Navigating American policy on Syria has not been easy for the two defectors. While Mr. Obama declared that the Assad regime had lost the legitimacy to lead the nation and authorized a covert program to assist Syrian rebels, he was reluctant to take more direct action to compel the Syrian president to hand over power.

The Trump administration has neither spoken out forcefully on the Syria crisis nor promised fresh action, beyond a pledge to establish safe zones to try to stem the flow of Syrian refugees.

Mr. Trump indicated during the campaign that he has little interest in confronting Mr. Assad and has flirted with the idea of partnering with Russia, one of the Syrian government’s main backers, to press the military campaign against the Islamic State. At the same time, however, Mr. Trump’s vow to establish safe zones has given the defectors something of an opening.

Establishing safe zones in the northern and southern parts of the country would do much to mitigate the suffering of the Syrians who oppose Mr. Assad, Sami said.

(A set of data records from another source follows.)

-- ==== Sys2Proof/Machine/Fetch.lean ====
section
/-! DEFINITION. What a step of the machine does before an instruction runs: the host's actions
(70_reset_and_hazards.md R273), and the tokens of a container that is being read. -/

namespace Sys2Proof.Machine

/-- What a step runs: an instruction at a state, or nothing more than this outcome. -/
inductive Fetched where
  | run (i : Instr) (s : State)
  | stop (o : Host.Outcome State Fault Refusal)
  deriving Repr

/-- A new input stream (R273, `.in` of R112). -/
def attachInput (bytes : List Byte) (s : State) : State := { s with inp := ⟨bytes, 0⟩ }

/-- A new output stream (R273, `.out` of R112). -/
def attachOutput (s : State) : State := { s with out := ⟨[], false⟩ }

/-- The bytes the sink holds: all of a closed output (R37, R68); of an open one some whole-byte prefix,
a FREE VALUE (R241, U4; log 12). -/
def sinkBytes (s : State) : List Byte :=
  if s.out.closed then s.out.bytes else s.out.bytes.take (Config.sinkPrefix s.reads)

/-- The value of a register (R33, R34): a read of `CMD` gives 0. -/
def readRegister (reg : Nat) (s : State) : Option (BitVec 16) :=
  match reg with
  | 0 => some 0#16
  | 1 => some (status s)
  | _ => none

/-- One action of the host (R273). A write of `CMD` runs the command of its low four bits (R33); a write
of `STATUS` has no effect (R34). -/
def hostAction (a : HostAction) (s : State) : Fetched :=
  match a with
  | .attachIn bytes => .stop (goOn (attachInput bytes s))
  | .attachOut => .stop (goOn (attachOutput s))
  | .writeReg 0 v => .run (decodeCommand v.toNat) s
  | .writeReg 1 _ => .stop (goOn s)
  | .writeReg reg _ => .stop (.fault (.noSuchRegister reg))
  | .readReg reg =>
    match readRegister reg s with
    | some v => .stop (goOn { s with lastRead := .reg v })
    | none => .stop (.fault (.noSuchRegister reg))
  | .readOut => .stop (goOn { s with lastRead := .out (sinkBytes s), reads := s.reads + 1 })
  | .reset => .stop (goOn (engineReset s))

/-- The next action of the host; with none left the engine does nothing (R270). -/
def fetchHost (s : State) : Fetched :=
  match s.host with
  | [] => .stop (goOn s)
  | a :: rest => hostAction a { s with host := rest }

/-- A token that was read runs; where it could not be read the fault is taken (R240). -/
def fetched {α : Type} (toInstr : α → Instr) (r : Res α) : Fetched :=
  match r with
  | .ok a s => .run (toInstr a) s
  | .raise f p s => .stop (goOn (raiseFault f p s))

/-- What the next step runs. A command in the middle of reading a container reads its next token from the
input (R171, R174, R200); otherwise the host acts (R277). A faulted engine runs no command (R244). -/
def fetch (s : State) : Fetched :=
  if s.err ≠ .none then fetchHost s
  else
    match s.scan, s.cur with
    | .magic, _ => fetched Instr.magic (fetchMagic s)
    | .header _, _ => fetched (fun mf => decodeHeader mf.1 mf.2) (fetchHeader s)
    | .idle, some _ => fetched decodePayload (fetchPayload s)
    | .idle, none => fetchHost s

/-! ## Placing an instruction where the next step fetches it -/

/-- The input with some bits at its position (log 17). -/
def InStream.place (b : Bits) (i : InStream) : InStream :=
  { i with
    data := bytesOfBits (padToByte
      ((bitsOfBytes i.data).take i.pos ++ b ++ (bitsOfBytes i.data).drop (i.pos + b.length))) }

/-- A state whose next step fetches and runs a table word (log 17): a command is the host's next action;
a token is the next one of the input, with the command that reads it going on. -/
def placeWord (s : State) (nbits w : Nat) : State :=
  match tableSpace nbits with
  | none => s
  | some (.command, _) =>
    { s with scan := .idle, cur := none, host := .writeReg 0 (BitVec.ofNat 16 w) :: s.host }
  | some (.magic, n) =>
    { s with err := .none, phase := .none, scan := .magic, inp := s.inp.place (bitsOf n w) }
  | some (.header, n) =>
    { s with err := .none, phase := .none, scan := .header (openNodes s),
             inp := s.inp.place (bitsOf n w) }
  | some (.payload, n) =>
    { s with err := .none, phase := .none, scan := .idle, cur := some (s.cur.getD []),
             inp := s.inp.place (bitsOf n w) }

end Sys2Proof.Machine
end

American lawmakers, meanwhile, have been promoting legislation that would impose sanctions on anyone who provides financing or does business with the Assad government, which has also given the defectors a measure of hope. The legislation also calls for an assessment of how to set up safe zones or no-fly zones, and for an investigation of war crimes.

“The United States does not need to send troops,” Sami said. “It could sanction the Central Bank of Syria.”